Write down exactly the lines from the one with "theorem execTxend_steps : Steps" to the end of the data, first and last included, and no others.

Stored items
----------
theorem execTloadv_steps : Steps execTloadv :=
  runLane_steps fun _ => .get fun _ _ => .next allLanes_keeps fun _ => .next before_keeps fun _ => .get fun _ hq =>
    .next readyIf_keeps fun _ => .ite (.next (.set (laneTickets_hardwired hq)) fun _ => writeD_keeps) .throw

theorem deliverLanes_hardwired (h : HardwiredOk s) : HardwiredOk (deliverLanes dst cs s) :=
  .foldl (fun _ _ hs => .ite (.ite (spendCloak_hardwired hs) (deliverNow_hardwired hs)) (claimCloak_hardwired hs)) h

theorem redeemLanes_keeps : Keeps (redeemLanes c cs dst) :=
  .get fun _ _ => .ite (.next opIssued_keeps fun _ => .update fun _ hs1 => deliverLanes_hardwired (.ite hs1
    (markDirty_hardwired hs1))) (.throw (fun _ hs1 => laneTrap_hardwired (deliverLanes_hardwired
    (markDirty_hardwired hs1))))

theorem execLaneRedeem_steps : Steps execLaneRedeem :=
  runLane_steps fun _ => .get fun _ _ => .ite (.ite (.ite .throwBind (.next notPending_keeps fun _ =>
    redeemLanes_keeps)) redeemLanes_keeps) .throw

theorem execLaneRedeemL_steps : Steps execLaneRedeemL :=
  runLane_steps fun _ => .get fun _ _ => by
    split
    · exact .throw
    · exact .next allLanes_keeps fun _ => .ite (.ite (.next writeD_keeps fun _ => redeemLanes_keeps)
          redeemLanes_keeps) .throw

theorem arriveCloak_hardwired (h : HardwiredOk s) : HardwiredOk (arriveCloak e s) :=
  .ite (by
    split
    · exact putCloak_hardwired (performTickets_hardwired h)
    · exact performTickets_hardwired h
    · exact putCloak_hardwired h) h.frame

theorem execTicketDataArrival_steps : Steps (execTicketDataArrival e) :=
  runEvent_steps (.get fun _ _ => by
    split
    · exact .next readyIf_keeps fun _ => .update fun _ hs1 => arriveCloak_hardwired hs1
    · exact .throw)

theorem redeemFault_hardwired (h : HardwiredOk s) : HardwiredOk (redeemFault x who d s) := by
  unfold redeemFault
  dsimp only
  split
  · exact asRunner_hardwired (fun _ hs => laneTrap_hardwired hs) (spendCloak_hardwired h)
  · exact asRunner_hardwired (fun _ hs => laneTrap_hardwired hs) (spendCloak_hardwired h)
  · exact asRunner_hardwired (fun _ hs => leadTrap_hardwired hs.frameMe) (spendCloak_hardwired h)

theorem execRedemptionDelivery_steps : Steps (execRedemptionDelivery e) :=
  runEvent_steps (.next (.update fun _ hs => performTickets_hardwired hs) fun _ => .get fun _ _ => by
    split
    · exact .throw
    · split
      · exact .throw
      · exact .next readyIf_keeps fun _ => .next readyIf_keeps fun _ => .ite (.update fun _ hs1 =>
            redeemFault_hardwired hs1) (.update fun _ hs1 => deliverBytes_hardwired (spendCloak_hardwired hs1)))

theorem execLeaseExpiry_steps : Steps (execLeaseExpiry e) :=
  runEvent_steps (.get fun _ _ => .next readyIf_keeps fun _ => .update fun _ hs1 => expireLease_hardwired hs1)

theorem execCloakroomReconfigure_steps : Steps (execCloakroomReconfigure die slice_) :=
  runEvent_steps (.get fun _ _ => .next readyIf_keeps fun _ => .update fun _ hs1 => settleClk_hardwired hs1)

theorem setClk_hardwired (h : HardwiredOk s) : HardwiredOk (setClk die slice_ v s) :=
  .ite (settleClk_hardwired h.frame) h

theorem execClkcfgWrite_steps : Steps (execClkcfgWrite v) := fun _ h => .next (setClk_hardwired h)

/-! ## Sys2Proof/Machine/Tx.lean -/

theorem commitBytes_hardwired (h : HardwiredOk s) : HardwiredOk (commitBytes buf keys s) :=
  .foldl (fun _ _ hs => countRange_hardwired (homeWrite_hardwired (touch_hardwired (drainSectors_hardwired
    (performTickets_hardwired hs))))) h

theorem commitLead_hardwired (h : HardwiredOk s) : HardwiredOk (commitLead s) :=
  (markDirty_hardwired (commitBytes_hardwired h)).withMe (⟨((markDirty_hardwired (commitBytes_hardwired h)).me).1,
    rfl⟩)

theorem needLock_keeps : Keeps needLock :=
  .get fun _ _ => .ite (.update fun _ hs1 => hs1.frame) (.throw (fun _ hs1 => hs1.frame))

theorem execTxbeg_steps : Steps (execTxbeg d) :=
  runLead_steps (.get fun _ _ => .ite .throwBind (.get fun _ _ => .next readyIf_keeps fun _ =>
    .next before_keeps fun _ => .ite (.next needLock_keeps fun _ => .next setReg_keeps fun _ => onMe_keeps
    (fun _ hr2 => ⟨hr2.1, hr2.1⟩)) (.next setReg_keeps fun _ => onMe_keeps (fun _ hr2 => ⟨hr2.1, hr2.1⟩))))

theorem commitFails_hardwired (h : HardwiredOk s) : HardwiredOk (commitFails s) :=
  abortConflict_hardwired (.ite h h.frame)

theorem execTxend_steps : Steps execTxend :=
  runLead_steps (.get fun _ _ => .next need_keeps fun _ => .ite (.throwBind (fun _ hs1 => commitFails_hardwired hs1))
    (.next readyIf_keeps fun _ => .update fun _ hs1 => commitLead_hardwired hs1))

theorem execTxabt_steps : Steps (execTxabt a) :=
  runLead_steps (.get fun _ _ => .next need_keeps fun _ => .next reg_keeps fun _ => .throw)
----------
Expected output
theorem execTxend_steps : Steps execTxend :=
  runLead_steps (.get fun _ _ => .next need_keeps fun _ => .ite (.throwBind (fun _ hs1 => commitFails_hardwired hs1))
    (.next readyIf_keeps fun _ => .update fun _ hs1 => commitLead_hardwired hs1))

theorem execTxabt_steps : Steps (execTxabt a) :=
  runLead_steps (.get fun _ _ => .next need_keeps fun _ => .next reg_keeps fun _ => .throw)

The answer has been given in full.